_What you should do_
In the entries below, the lines from the one with "def powerFabric (s" through the one with "def resultsIn (s" are to be copied exactly; both ends count.
─── Input data
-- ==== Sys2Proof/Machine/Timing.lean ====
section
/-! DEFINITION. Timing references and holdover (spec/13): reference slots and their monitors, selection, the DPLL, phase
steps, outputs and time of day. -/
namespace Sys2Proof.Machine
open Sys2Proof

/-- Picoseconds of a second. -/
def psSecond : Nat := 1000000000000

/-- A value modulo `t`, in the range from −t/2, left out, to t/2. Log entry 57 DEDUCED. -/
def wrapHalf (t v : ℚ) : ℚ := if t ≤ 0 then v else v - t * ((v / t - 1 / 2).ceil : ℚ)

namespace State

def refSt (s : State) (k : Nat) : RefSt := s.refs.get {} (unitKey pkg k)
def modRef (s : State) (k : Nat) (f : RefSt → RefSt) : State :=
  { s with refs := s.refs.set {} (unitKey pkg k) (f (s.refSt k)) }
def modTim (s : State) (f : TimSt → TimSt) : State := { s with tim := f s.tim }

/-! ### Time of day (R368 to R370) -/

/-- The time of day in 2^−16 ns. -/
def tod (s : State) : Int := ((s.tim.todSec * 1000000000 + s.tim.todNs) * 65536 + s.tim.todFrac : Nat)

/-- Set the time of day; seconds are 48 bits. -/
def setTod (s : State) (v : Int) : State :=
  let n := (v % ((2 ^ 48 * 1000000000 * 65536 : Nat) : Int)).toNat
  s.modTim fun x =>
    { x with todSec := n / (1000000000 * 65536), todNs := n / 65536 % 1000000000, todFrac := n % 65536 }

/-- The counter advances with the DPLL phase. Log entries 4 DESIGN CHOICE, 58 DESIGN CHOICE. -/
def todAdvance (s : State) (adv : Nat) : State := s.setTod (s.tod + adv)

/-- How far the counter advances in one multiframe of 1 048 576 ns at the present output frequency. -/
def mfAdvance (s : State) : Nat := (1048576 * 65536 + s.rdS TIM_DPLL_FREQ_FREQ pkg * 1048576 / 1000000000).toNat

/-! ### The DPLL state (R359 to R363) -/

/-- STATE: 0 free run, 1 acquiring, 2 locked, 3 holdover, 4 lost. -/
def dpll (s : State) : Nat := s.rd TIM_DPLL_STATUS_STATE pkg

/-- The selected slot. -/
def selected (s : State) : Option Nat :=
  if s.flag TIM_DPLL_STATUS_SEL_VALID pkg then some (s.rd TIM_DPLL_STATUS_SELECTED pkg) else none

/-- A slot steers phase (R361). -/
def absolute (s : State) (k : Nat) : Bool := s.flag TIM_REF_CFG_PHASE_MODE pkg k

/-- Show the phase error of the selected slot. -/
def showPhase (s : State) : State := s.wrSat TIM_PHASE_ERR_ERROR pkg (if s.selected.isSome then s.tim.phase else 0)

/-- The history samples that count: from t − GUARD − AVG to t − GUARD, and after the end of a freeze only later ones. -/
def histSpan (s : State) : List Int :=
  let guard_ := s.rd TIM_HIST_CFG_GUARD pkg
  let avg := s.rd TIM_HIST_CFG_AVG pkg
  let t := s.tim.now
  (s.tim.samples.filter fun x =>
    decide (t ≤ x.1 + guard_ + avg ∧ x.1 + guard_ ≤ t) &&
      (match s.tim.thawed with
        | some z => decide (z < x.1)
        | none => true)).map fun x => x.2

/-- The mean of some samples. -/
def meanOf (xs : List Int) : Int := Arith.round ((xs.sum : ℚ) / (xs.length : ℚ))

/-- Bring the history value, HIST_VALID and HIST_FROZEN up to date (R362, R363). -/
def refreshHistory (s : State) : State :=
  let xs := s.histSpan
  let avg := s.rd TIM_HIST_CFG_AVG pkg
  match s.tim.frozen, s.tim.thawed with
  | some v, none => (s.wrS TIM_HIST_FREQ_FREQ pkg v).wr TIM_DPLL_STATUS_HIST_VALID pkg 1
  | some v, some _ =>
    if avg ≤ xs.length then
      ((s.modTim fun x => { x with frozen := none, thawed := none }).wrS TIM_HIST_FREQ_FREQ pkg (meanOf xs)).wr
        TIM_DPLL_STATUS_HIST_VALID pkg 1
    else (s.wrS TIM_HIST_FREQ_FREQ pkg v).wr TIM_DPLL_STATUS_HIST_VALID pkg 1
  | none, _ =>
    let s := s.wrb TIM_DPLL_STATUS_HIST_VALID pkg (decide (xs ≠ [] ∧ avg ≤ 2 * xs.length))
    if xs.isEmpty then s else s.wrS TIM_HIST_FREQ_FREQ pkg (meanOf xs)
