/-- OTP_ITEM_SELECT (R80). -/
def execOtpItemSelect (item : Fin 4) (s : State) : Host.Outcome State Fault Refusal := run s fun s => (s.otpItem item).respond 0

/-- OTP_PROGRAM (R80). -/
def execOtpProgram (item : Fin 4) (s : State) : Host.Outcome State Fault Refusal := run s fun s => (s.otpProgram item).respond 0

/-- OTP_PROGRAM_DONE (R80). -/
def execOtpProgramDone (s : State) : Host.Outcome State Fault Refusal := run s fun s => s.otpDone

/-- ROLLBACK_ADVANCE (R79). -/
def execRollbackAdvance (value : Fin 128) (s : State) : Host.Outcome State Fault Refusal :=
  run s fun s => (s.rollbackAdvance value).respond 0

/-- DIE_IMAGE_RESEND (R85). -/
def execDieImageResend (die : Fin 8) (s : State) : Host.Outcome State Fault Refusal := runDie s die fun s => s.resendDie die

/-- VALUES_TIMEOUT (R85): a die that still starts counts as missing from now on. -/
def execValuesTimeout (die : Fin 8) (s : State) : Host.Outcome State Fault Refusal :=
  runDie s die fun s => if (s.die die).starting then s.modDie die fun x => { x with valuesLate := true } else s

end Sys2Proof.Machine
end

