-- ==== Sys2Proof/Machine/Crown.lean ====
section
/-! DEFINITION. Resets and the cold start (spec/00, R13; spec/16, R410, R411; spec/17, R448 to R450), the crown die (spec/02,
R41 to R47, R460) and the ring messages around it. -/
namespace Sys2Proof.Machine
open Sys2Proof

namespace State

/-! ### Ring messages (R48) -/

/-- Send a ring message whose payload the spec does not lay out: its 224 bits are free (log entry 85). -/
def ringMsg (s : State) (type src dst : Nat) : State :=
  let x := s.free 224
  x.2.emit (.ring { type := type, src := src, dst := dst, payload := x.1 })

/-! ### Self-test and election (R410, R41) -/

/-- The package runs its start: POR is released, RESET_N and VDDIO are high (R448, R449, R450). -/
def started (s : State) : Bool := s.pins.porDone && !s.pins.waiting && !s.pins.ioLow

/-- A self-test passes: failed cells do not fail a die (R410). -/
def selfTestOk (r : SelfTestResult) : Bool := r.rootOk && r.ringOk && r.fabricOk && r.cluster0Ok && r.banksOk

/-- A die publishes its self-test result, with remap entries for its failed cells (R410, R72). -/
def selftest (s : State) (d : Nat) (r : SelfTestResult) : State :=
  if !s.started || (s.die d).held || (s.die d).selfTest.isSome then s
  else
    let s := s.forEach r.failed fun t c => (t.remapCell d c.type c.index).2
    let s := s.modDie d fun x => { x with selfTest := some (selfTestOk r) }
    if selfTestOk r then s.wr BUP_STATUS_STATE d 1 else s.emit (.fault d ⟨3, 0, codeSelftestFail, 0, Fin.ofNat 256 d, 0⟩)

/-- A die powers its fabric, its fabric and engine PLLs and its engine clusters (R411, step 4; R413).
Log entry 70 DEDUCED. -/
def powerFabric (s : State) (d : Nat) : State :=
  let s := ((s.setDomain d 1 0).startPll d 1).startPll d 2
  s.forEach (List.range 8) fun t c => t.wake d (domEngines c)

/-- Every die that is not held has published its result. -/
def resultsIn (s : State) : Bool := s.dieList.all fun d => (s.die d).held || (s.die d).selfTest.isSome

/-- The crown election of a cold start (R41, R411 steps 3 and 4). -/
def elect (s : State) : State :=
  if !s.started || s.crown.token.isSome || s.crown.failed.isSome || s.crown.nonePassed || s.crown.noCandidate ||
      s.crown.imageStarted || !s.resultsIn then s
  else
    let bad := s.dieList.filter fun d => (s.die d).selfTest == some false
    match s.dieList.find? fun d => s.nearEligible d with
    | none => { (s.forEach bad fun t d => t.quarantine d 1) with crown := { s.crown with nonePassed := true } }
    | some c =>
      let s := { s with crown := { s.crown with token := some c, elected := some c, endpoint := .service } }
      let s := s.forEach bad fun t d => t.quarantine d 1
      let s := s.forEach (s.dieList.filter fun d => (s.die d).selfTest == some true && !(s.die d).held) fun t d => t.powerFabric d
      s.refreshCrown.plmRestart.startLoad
──────
_Answer to the exercise_
def powerFabric (s : State) (d : Nat) : State :=
  let s := ((s.setDomain d 1 0).startPll d 1).startPll d 2
  s.forEach (List.range 8) fun t c => t.wake d (domEngines c)

/-- Every die that is not held has published its result. -/
def resultsIn (s : State) : Bool := s.dieList.all fun d => (s.die d).held || (s.die d).selfTest.isSome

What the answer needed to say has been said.